/-- Every quotient but that of the overflowing pair fits 2N bits (R105, R108). -/
theorem quotient_fits {sg : Signedness} {n : Nat} (hn : 0 < n) {rm : Rounding} {a b r : Int} {sh : Nat}
    (ha : FitsWidth sg n a) (hb : FitsWidth sg n b) (hb0 : b ≠ 0)
    (hpair : ¬ (sg = .signed ∧ a = -(2 ^ (n - 1)) ∧ b = -1 ∧ sh = 0))
    (h : RoundsTo rm (b.sign * (a * 2 ^ n)) (b.sign * (b * 2 ^ sh)) r) : FitsWidth sg (2 * n) r := by
  have hsh : (0 : Int) < 2 ^ sh := by positivity
  rw [← mul_assoc, ← mul_assoc, Int.sign_mul_self_eq_abs] at h
  rcases sign_mul_fits_or ha hb hb0 with hfits | ⟨rfl, rfl, hneg⟩
  · exact fitsWidth_of_roundsTo (by positivity) h (fitsWidth_mul_two_pow hn hfits)
  · have hden : 2 ≤ |b| * 2 ^ sh := by
      rw [abs_of_neg hneg]
      by_cases hb1 : b = -1
      · have hsh0 : sh ≠ 0 := fun h0 => hpair ⟨rfl, rfl, hb1, h0⟩
        have := le_self_pow₀ (one_le_two (α := Int)) hsh0
        nlinarith
      · have hb2 : b ≤ -2 := by omega
        nlinarith
    have hp : (2 : Int) ≤ 2 ^ (2 * n - 1) := le_self_pow₀ one_le_two (by omega)
    rw [Int.sign_eq_neg_one_of_neg hneg, neg_one_mul, neg_neg, ← half_double_width hn] at h
    obtain ⟨hlo, hhi⟩ :=
      roundsTo_between (lo := 0) (hi := 2 ^ (2 * n - 1) - 1) (by omega) h (by omega) (by nlinarith)
    exact ⟨by omega, by omega⟩

theorem quotientOverflows_of_fits {sg : Signedness} {w : Width} {r : Int} (h : FitsWidth sg (2 * w.bits) r) :
    quotientOverflows sg w r = false := by
  cases sg with
  | unsigned => rfl
  | signed =>
    obtain ⟨hlo, hhi⟩ := h
    simp only [quotientOverflows, Bool.not_eq_false', Bool.and_eq_true, decide_eq_true_eq]
    exact ⟨hlo, by omega⟩

/-- The overflowing pair's quotient is the least number above the range, under either mode (R105). -/
theorem quotient_overflowing_pair (w : Width) {rm : Rounding} (hrm : rm.acceptedByMulDiv = true) :
    quotient w rm (-(2 ^ (w.bits - 1))) (-1) 0 = 2 ^ (2 * w.bits - 1) := by
  have h := quotient_rounds w hrm (-(2 ^ (w.bits - 1))) (b := -1) (by decide) 0
  simp only [Int.sign_neg, Int.sign_one, neg_mul, mul_neg, neg_neg, one_mul, pow_zero,
    mul_one] at h
  obtain ⟨hlo, hhi⟩ := roundsTo_between one_pos h (mul_one _).le (mul_one _).ge
  rw [half_double_width (width_bits_pos w)]
  exact le_antisymm hhi hlo

theorem quotientOverflows_pair (w : Width) : quotientOverflows .signed w (2 ^ (2 * w.bits - 1)) = true := by
  simp only [quotientOverflows, Bool.not_eq_true', Bool.and_eq_false_iff, decide_eq_false_iff_not]
  exact .inr (by omega)

/-! ### The obligations -/

/-- Settles O25: the clamp of R15 is the max of a min, since -B is at most B. -/
theorem satClampsToTheBound : Obligations.SatClampsToTheBound := by
  intro sg w s B hB
  have hclamp : satResult sg w s.a[0] s.a[1] = max (-B) (min (operand sg w s.a[0]) B) := by
    rw [satResult, boundOperand_eq, ← hB]
    exact clamp_eq_max_min _ (by omega)
  rw [← hclamp]
  rfl

/-- Settles O26: the shift rounds by its mode, and rounding x / 2^SH leaves no width. -/
theorem shrRoundsByItsMode : Obligations.ShrRoundsByItsMode := fun sg w rm sh s =>
  have hr := shiftRight_rounds rm (operand sg w s.a[0]) sh.toNat
  ⟨_, rfl, hr, fitsWidth_of_roundsTo (by positivity) hr (operand_fits sg w s.a[0])⟩

/-- Settles O27: the exact product fits 2N bits, and the rescale leaves no width. -/
theorem mulRoundsTheExactProduct : Obligations.MulRoundsTheExactProduct := by
  intro sg w rm fa fb fr sh s hwf hsh
  obtain rfl : mulShift fa fb fr = sh := by
    unfold mulShift
    omega
  have hr := shiftRight_rounds rm (operand sg w s.a[0] * operand sg w s.a[1]) (mulShift fa fb fr)
  have hprod := fitsWidth_mul (width_bits_pos w) (operand_fits sg w s.a[0]) (operand_fits sg w s.a[1])
  exact ⟨_, exec_mul hwf s, hr, fitsWidth_of_roundsTo (by positivity) hr hprod⟩

/-- Settles O28: the rounded quotient fits 2N bits, so DIV's range check passes it on. -/
theorem divRoundsTheExactQuotient : Obligations.DivRoundsTheExactQuotient := by
  rintro sg w rm fa fb fr sh s _ _ hwf hsh rfl rfl hb hpair
  obtain rfl : divShift w fa fb fr = sh := by
    unfold divShift
    omega
  have hr := quotient_rounds w (div_acceptedRounding hwf) (operand sg w s.a[0]) hb (divShift w fa fb fr)
  have hfits := quotient_fits (width_bits_pos w) (operand_fits sg w _) (operand_fits sg w _) hb hpair hr
  exact ⟨_, exec_div_result hwf hb (quotientOverflows_of_fits hfits), hr, hfits⟩

/-- Settles O29: DIV_ZERO by the check of b; DIV_OVERFLOW because the pair's quotient is 2^(2N-1). -/
theorem divFaultsOnZeroAndOverflow : Obligations.DivFaultsOnZeroAndOverflow := by
  rintro sg w rm fa fb fr s _ rfl hwf hfault
  refine ⟨fun hb => ?_, ?_⟩
  · rw [exec_div_zero hwf hb, raiseBy_eq hfault]
  · rintro rfl ha hb hsh
    have hshift : divShift w fa fb fr = 0 := by
      unfold divShift
      omega
    have hres : divResult .signed w rm fa fb fr s.a[0] s.a[1] = 2 ^ (2 * w.bits - 1) := by
      rw [divResult, ha, hb, hshift, quotient_overflowing_pair w (div_acceptedRounding hwf)]
    rw [exec_div_overflow hwf (by rw [hb]; decide) (hres ▸ quotientOverflows_pair w), raiseBy_eq hfault]

end Sys2Proof.Machine
end

section
/-! SUPPORT. The gamma engine (R130 to R136): what each command answers, the series as the sum of R133, GAM16 as
the number it denormalises, and its values at the two ends. -/

namespace Sys2Proof.Machine

/-! ### The Q4.27 product at 0 and at ONE -/

@[simp] theorem zero_rmul27 (b : Int) : rmul27 0 b = 0 := by
  rw [rmul27, zero_mul]
  rfl

@[simp] theorem rmul27_zero (a : Int) : rmul27 a 0 = 0 := by
  rw [rmul27, mul_zero]
  rfl

@[simp] theorem rmul27_one (a : Int) : rmul27 a one = a := by
  refine nearest_unique (by decide) (rmul27_nearest a one) ?_
  rw [one_eq]
  constructor <;> linarith
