-- ==== Sys2Proof/Machine/State.lean ====
section
/-! DEFINITION. The state of the CL-740, block by block, and the state right after a POWER_ON reset. -/

namespace Sys2Proof.Machine

/-- Why the machine stops with a fault. The rules give every command an effect in every state, so no
command raises one (notes/assumptions/25.md). -/
inductive Fault where
  deriving DecidableEq, Repr

/-- Why a command has no meaning. -/
inductive Refusal where
  /-- Raised by `exec` for a command of the table that has no meaning in this model yet (none has
  this answer); safe. -/
  | notModelled (mnemonic : String)
  deriving DecidableEq, Repr

/-- The Exchange Memory Controller: attention registers, scan-pending flag, activity write index, card
directory, and the bytes of exchange memory that no other block's state determines: the host header,
the activity list, the cards and the map frames (R22-R44; DEDUCED, notes/assumptions/5.md). -/
structure Exchange where
  /-- ATTN: bit 0 ACTIVITY, 1 OVERFLOW, 2 REFUSED, 3 FAULT, 4 RESTART (R42). -/
  attn : BitVec 5
  /-- ATTN_EN (R43). -/
  attnEn : BitVec 5
  /-- START_STATUS: bit 0 POWER_ON, 1 SUPPLY_DIP, 2 PIN (R44). -/
  startStatus : BitVec 3
  /-- The scan-pending flag (R29). -/
  scanPending : Bool
  /-- The activity write index (R37). -/
  writeIndex : Byte
  /-- The card directory (R27). -/
  directory : Vector DirectoryEntry 64
  /-- Exchange memory bytes. -/
  mem : Memory
  deriving DecidableEq, Repr

/-- The Card Processor (R29, R30): the cards taken in the present scan that wait their turn, the next one
first, and the entry that the walk visits next; it is idle when there is neither. -/
structure CardProcessor where
  taken : List TakenCard
  visiting : Option CardId
  deriving DecidableEq, Repr

/-- The Table Store (R45). -/
structure Tables where
  applicators : Vector ApplicatorEntry 4
  coatings : Vector (Option Coating) 4
  recipes : Vector (Option Recipe) 16
  programs : Vector Program 16
  patches : Vector (Option Patch) 4
  oven : Option OvenTable
  deriving DecidableEq, Repr

/-- The Board Tracker: admission list, board table, the five position lists, the routes, the
loader-ready level and the flash-off items (R1, R4, R7, R13, R15, R125). -/
structure Tracker where
  admissions : List Admission
  boards : Vector BoardRecord 32
  mask : List Place
  infeed : List Place
  cell : List Place
  flashOff : List Place
  cool : List Place
  maskToInfeed : RouteState
  maskToLane : RouteState
  infeedToCell : RouteState
  cellToFlash : RouteState
  coolToExit : RouteState
  coolToSpur : RouteState
  loaderReady : Bool
  flash : Vector (Option FlashItems) 32
  deriving DecidableEq, Repr

/-- The Mask Verifier (R70). -/
structure Verifier where
  verification : Verification
  outcome : MaskOutcome
  deriving DecidableEq, Repr

/-- The Spray Sequencer (R82). The cell board is the tag in the Board Tracker's spray cell list. -/
structure Sequencer where
  cell : CellState
  stopCause : Option StopCause
  stopApplicator : Option ApplicatorId
  index : Nat
  segment : Option HeldSegment
  phase : Phase
  deadline : Option Time
  valve : Option ApplicatorId
  valveStart : Option Time
  /-- The pre-start sample noted at SEG_STARTED (R90). -/
  preStart : Option Nat
  guard : GuardState
  monitors : Vector Monitor 4
  deriving DecidableEq, Repr

/-- The Coverage Unit's frame table (R108); the cells lie in exchange memory. -/
structure Coverage where
  frames : Vector FrameEntry 8
  deriving DecidableEq, Repr

/-- The Cure Tracker (R136). -/
structure Cure where
  oven : List Tag
  zones : Vector ZoneValue 6
  sampling : Sampling
  silence : Option Time
  spacing : Nat
  gate : GateState
  ovenStop : Bool
  deriving DecidableEq, Repr

/-- The Hold Manager (R150): the slots, and the hold order as the boards kept across the last reset
followed by the boards held since (R158, R179). The recoat watch is the recoat open flag and the
recoat deadline of each valid record. -/
structure Holds where
  slots : Vector SlotState 8
  kept : List Tag
  since : List Tag
  deriving DecidableEq, Repr

/-- The Line Mode Controller (R167), beside the start-up that it runs after each reset. The oven-stop flag follows
the Cure Tracker's output. -/
structure LineControl where
  mode : LineMode
  firstFault : Option FaultCode
  deriving DecidableEq, Repr

/-- The four Field Port Controllers (R180). -/
structure Ports where
  motion : PortState
  fluid : PortState
  station : PortState
  oven : PortState
  deriving DecidableEq, Repr

/-- The state of the CL-740, and the queue of the commands that wait. -/
structure State where
  pending : List Instr
  /-- Line time (Line Time Base). -/
  lineTime : Time
  exchange : Exchange
  cards : CardProcessor
  tables : Tables
  tracker : Tracker
  verifier : Verifier
  sequencer : Sequencer
  coverage : Coverage
  cure : Cure
  holds : Holds
  line : LineControl
  ports : Ports
  /-- Whether the part runs, is held in reset, or restarts (R175). -/
  start : StartState
  /-- The model's own counter: how many free values have been handed out. -/
  freeCount : Nat
  deriving DecidableEq, Repr

/-- A board record as a POWER_ON reset leaves it (R10). -/
def BoardRecord.blank : BoardRecord where
  written := false
  valid := false
  stage := .maskCheck
  pass := 0
  serial := 0
  recipe := 0
  verdict := .none
  location := .none
  reasons := 0
  mapFrame := none
  recoatOpen := false
  lastSegment := none
  maskResults := Vector.replicate 8 .unread
  admittedTime := none
  sprayStart := none
  sprayEnd := none
  ovenEntry := none
  ovenExit := none
  heldTime := none
  recoatDeadline := none
  dose := 0
  position := 0
  conflicts := 0
  firstConflict := none
  thinCells := 0
  thickCells := 0
  firstFailing := none
  seed := 0

/-- The Table Store after every reset (R45). -/
def Tables.reset : Tables where
  applicators := Vector.replicate 4 ⟨none, false⟩
  coatings := Vector.replicate 4 none
  recipes := Vector.replicate 16 none
  programs := Vector.replicate 16 ⟨.empty, [], none⟩
  patches := Vector.replicate 4 none
  oven := none

/-- The Board Tracker after every reset, around a board table (R1, R4, R14, R15, R125). -/
def Tracker.reset (boards : Vector BoardRecord 32) : Tracker where
  admissions := []
  boards := boards
  mask := []
  infeed := []
  cell := []
  flashOff := []
  cool := []
  maskToInfeed := .idle
  maskToLane := .idle
  infeedToCell := .idle
  cellToFlash := .idle
  coolToExit := .idle
  coolToSpur := .idle
  loaderReady := false
  flash := Vector.replicate 32 none

/-- The Mask Verifier after every reset (R70). -/
def Verifier.reset : Verifier := ⟨.idle, .none⟩

/-- The Spray Sequencer after every reset (R82). -/
def Sequencer.reset : Sequencer where
  cell := .idle
  stopCause := none
  stopApplicator := none
  index := 0
  segment := none
  phase := .none
  deadline := none
  valve := none
  valveStart := none
  preStart := none
  guard := .opened
  monitors := Vector.replicate 4 ⟨.unknown, none, none, 0, 0⟩

/-- A FREE map frame (R108). -/
def FrameEntry.free : FrameEntry := ⟨.free, none, none⟩

/-- The Cure Tracker after every reset (R136). -/
def Cure.reset : Cure where
  oven := []
  zones := Vector.replicate 6 ⟨0, 0, false⟩
  sampling := .receiving
  silence := some 2000
  spacing := 0
  gate := .closed
  ovenStop := false

/-- The ports when a reset ends: receivers in AWAIT_KIND, the reset outputs waiting (R186). -/
def Ports.reset : Ports where
  motion := ⟨.awaitKind, [.halt], []⟩
  fluid := ⟨.awaitKind, [.valveClose 0, .valveClose 1, .valveClose 2, .valveClose 3], []⟩
  station := ⟨.awaitKind, [.loaderReady false], []⟩
  oven := ⟨.awaitKind, [.entryGate .closed, .ovenStop false], []⟩

/-- The machine right after a POWER_ON reset (R176, R177, R186): mode LOST, START_STATUS.POWER_ON
set, exchange memory zero but for the entry LINE_MODE(LOST, previous mode 0, POWER_ON) at index 0 of
the activity list, ATTN.RESTART set by the reset and ATTN.ACTIVITY by the entry (R39, R42; DEDUCED,
notes/assumptions/6.md). The empty queue and the counter at 0 are the model's own (DESIGN CHOICE,
notes/assumptions/1.md and 7.md). -/
def State.reset : State where
  pending := []
  lineTime := 0
  exchange :=
    { attn := 0b10001
      attnEn := 0
      startStatus := 0b001
      scanPending := false
      writeIndex := 1
      directory := Vector.replicate 64 ⟨.free, 0⟩
      mem := [(0x1000, 18), (0x1001, 9), (0x1004, 1)] }
  cards := ⟨[], none⟩
  tables := Tables.reset
  tracker := Tracker.reset (Vector.replicate 32 BoardRecord.blank)
  verifier := Verifier.reset
  sequencer := Sequencer.reset
  coverage := ⟨Vector.replicate 8 FrameEntry.free⟩
  cure := Cure.reset
  holds := ⟨Vector.replicate 8 .free, [], []⟩
  line := ⟨.lost, none⟩
  ports := Ports.reset
  start := .running
  freeCount := 0

end Sys2Proof.Machine
end

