-- ==== Sys2Proof/Machine/Spray.lean ====
section
/-! DEFINITION. The Spray Sequencer's shared operations: cell state changes, sending and fetching a
segment, aborts, path end, spray start, leaving PAUSED, and the cell's answer to a mode change
(R83-R104). -/

namespace Sys2Proof.Machine

/-- Changes the Spray Sequencer's own items. -/
def State.mapSequencer (f : Sequencer → Sequencer) (s : State) : State :=
  { s with sequencer := f s.sequencer }

/-- Changes the cell state and appends CELL_STATE, with the tag of the cell board after the change, or
0xFF for a change into IDLE (R83). -/
def State.setCell (new : CellState) (cause : Option StopCause) (s : State) : State :=
  let old := s.sequencer.cell
  (s.mapSequencer fun q => { q with cell := new }).append
    (.cellState (if new = .idle then none else s.cellBoard) new old cause)

/-- The monitor of an applicator. -/
def State.monitor (s : State) (a : ApplicatorId) : Monitor := s.sequencer.monitors[a]

/-- Changes one monitor. -/
def State.mapMonitor (a : ApplicatorId) (f : Monitor → Monitor) (s : State) : State :=
  s.mapSequencer fun q => { q with monitors := q.monitors.set a (f q.monitors[a]) }

/-- The pressure check of R88: WARN in any state, INTERLOCK in IN_BAND. -/
def State.pressureReady (s : State) (a : ApplicatorId) : Bool :=
  (s.applicator a).mode == .warn || (s.monitor a).state == .inBand

/-- Sends the held segment: SEG_RUN, the segment deadline, phase SENT (R89). -/
def State.sendSegment (t : Tag) (s : State) : State :=
  match s.sequencer.segment with
  | none => s
  | some h =>
    let head := match h.record.applicator with
      | none => ApplicatorKind.needle
      | some a => (s.applicator a).kind
    (s.mapSequencer fun q =>
      { q with phase := .sent, deadline := some (s.lineTime + word (2 * h.record.planned + 500)) }).send
      (.segRun t s.sequencer.index h.record h.dryRun head)

/-- The segment the Table Store returns for index i of a program: the replacement record of the enabled
patch entry naming it, or the stored segment (R61). -/
def State.fetched (s : State) (p : ProgramId) (i : Nat) : Segment :=
  match s.tables.patches.toList.findSome? (fun e => match e with
      | none => none
      | some e => if e.enabled && e.program == p && e.index == i then some e.segment else none) with
  | some g => g
  | none => (s.tables.programs[p].segments[i]?).getD Config.missingSegment

/-- The flash-off items set at path end (R126). -/
def flashItems (now : Time) (c : Coating) : FlashItems where
  flashDeadline := if c.flashMin = 0 then none else some (now + word (1000 * c.flashMin))
  done := c.flashMin == 0
  openDeadline := some (now + word (1000 * c.openMax))

/-- The path of the cell board ends: spray end time, evaluation, flash-off items, PATH_DONE, and the
cell UNLOADING (R104, R126). -/
def State.pathEnd (t : Tag) (ended : PathEnd) (s : State) : State :=
  let e := s.evaluation t
  let s1 := s.modifyRecord t fun b => { b.evaluated e with sprayEnd := some s.lineTime }
  let s2 := { s1 with
    tracker := { s1.tracker with
      flash := s1.tracker.flash.set t (some (flashItems s.lineTime (s.boardCoating t))) } }
  let fetchedCount := match (s.record t).lastSegment with
    | none => 0
    | some i => i + 1
  let s3 := s2.append (.pathDone t fetchedCount ended e.thin e.thick)
  (s3.mapSequencer fun q => { q with stopCause := none, stopApplicator := none }).setCell .unloading none

/-- A keep-out conflict written to the record (R87). -/
def BoardRecord.conflict (i : Nat) (b : BoardRecord) : BoardRecord :=
  { b.addReason .keepOutConflict with
    conflicts := b.conflicts + 1
    firstConflict := b.firstConflict.or (some i) }

/-- A wet segment held after its keep-out check: it is sent, or waits INTERLOCKED (R88). -/
def State.pressureCheck (t : Tag) (a : ApplicatorId) (s : State) : State :=
  if s.pressureReady a then s.sendSegment t
  else (s.mapSequencer fun q => { q with phase := .waiting }).setCell .interlocked none

/-- Fetches the segment at the present index, judges it, and sends it, holds it, or ends the path
(R86-R88). -/
def State.fetch (t : Tag) (s : State) : State :=
  let recipe := s.boardRecipe t
  let i := s.sequencer.index
  let g := s.fetched recipe.program i
  let s1 := (s.modifyRecord t fun b => { b with lastSegment := some i }).mapSequencer fun q =>
    { q with segment := some ⟨g, false⟩ }
  match g.applicator with
  | none => s1.sendSegment t
  | some a =>
    match recipe.firstKeepOut (s.record t).maskResults g with
    | none => s1.pressureCheck t a
    | some cell =>
      let s2 := (s1.modifyRecord t (BoardRecord.conflict i)).append
        (.segmentConflict t i recipe.conflictPolicy cell.1 cell.2)
      match recipe.conflictPolicy with
      | .dryRun => (s2.mapSequencer fun q => { q with segment := some ⟨g, true⟩ }).sendSegment t
      | .stopBoard => (s2.mapSequencer fun q => { q with segment := none }).pathEnd t .stopBoard

/-- Closes the open valve (R97 step 1). -/
def State.closeValve (s : State) : State :=
  match s.sequencer.valve with
  | none => s
  | some a =>
    (s.mapSequencer fun q => { q with valve := none, valveStart := none }).send (.valveClose a)

/-- Discards the held segment with its sample sum and count, which become 0 (R97 step 3; DEDUCED,
notes/assumptions/22.md). -/
def State.dropSegment (s : State) : State :=
  let s1 := match s.sequencer.segment.bind HeldSegment.wet with
    | none => s
    | some a => s.mapMonitor a fun m => { m with sum := 0, count := 0 }
  s1.mapSequencer fun q => { q with segment := none, phase := .none, deadline := none }

/-- An abort of the cell (R97); `a` is the segment's applicator, for cause PRESSURE. -/
def State.abort (cause : StopCause) (a : Option ApplicatorId) (s : State) : State :=
  let s1 := (s.closeValve.send .halt).dropSegment
  let s2 := match s.cellBoard with
    | none => s1
    | some t => s1.modifyRecord t (BoardRecord.addReason .sprayIncomplete)
  (s2.mapSequencer fun q => { q with stopCause := some cause, stopApplicator := a }).setCell .stopped
    (some cause)

/-- Aborts a RUNNING or INTERLOCKED cell (R96, R99). -/
def State.abortActive (cause : StopCause) (s : State) : State :=
  match s.sequencer.cell with
  | .running | .interlocked => s.abort cause none
  | _ => s

/-- The cell leaves PAUSED, with the mode RUN or DRAIN and the guard CLOSED (R102). -/
def State.leavePaused (s : State) : State :=
  match s.cellBoard with
  | none => s
  | some t =>
    if s.sequencer.cell = .paused ∧ s.line.mode.spraying = true ∧ s.sequencer.guard = .closed then
      match s.sequencer.segment.bind HeldSegment.wet with
      | none => (s.setCell .running none).fetch t
      | some a =>
        if s.pressureReady a then (s.setCell .running none).sendSegment t
        else s.setCell .interlocked none
    else s

/-- The cell's answer to the mode as it now stands (R99, R101, R102). -/
def State.cellOnMode (s : State) : State :=
  match s.line.mode with
  | .freeze => if s.sequencer.cell = .interlocked then s.setCell .paused none else s
  | .run | .drain => s.leavePaused
  | .faulted => s.abortActive .motion
  | _ => s

/-- Spray start (R85): the board is the cell board; its spray start time, its frame and the cell state
are set. LOST and READY, in which no transfer into the cell is in flight, act as RUN (DESIGN CHOICE,
notes/assumptions/9.md). -/
def State.sprayStart (t : Tag) (s : State) : State :=
  let s1 := s.mapSequencer fun q => { q with index := 0, segment := none, phase := .none }
  let s2 := (s1.modifyRecord t fun b => { b with sprayStart := some s.lineTime }).allocate t
  match s.line.mode with
  | .faulted =>
    (((s2.modifyRecord t (BoardRecord.addReason .sprayIncomplete)).send .halt).mapSequencer fun q =>
      { q with stopCause := some .motion }).setCell .stopped (some .motion)
  | .freeze => s2.setCell .paused none
  | _ =>
    if s.sequencer.guard = .closed then (s2.setCell .running none).fetch t else s2.setCell .paused none

end Sys2Proof.Machine
end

■ ■ ■ ■ ■

What you are asked to do |
Precisely reproduce the lines of the entries, beginning at the first and ending at the one containing "exact ⟨by omega, by omega⟩". Add nothing.

Solution |
/-- Every quotient but that of the overflowing pair fits 2N bits (R105, R108). -/
theorem quotient_fits {sg : Signedness} {n : Nat} (hn : 0 < n) {rm : Rounding} {a b r : Int} {sh : Nat}
    (ha : FitsWidth sg n a) (hb : FitsWidth sg n b) (hb0 : b ≠ 0)
    (hpair : ¬ (sg = .signed ∧ a = -(2 ^ (n - 1)) ∧ b = -1 ∧ sh = 0))
    (h : RoundsTo rm (b.sign * (a * 2 ^ n)) (b.sign * (b * 2 ^ sh)) r) : FitsWidth sg (2 * n) r := by
  have hsh : (0 : Int) < 2 ^ sh := by positivity
  rw [← mul_assoc, ← mul_assoc, Int.sign_mul_self_eq_abs] at h
  rcases sign_mul_fits_or ha hb hb0 with hfits | ⟨rfl, rfl, hneg⟩
  · exact fitsWidth_of_roundsTo (by positivity) h (fitsWidth_mul_two_pow hn hfits)
  · have hden : 2 ≤ |b| * 2 ^ sh := by
      rw [abs_of_neg hneg]
      by_cases hb1 : b = -1
      · have hsh0 : sh ≠ 0 := fun h0 => hpair ⟨rfl, rfl, hb1, h0⟩
        have := le_self_pow₀ (one_le_two (α := Int)) hsh0
        nlinarith
      · have hb2 : b ≤ -2 := by omega
        nlinarith
    have hp : (2 : Int) ≤ 2 ^ (2 * n - 1) := le_self_pow₀ one_le_two (by omega)
    rw [Int.sign_eq_neg_one_of_neg hneg, neg_one_mul, neg_neg, ← half_double_width hn] at h
    obtain ⟨hlo, hhi⟩ :=
      roundsTo_between (lo := 0) (hi := 2 ^ (2 * n - 1) - 1) (by omega) h (by omega) (by nlinarith)
    exact ⟨by omega, by omega⟩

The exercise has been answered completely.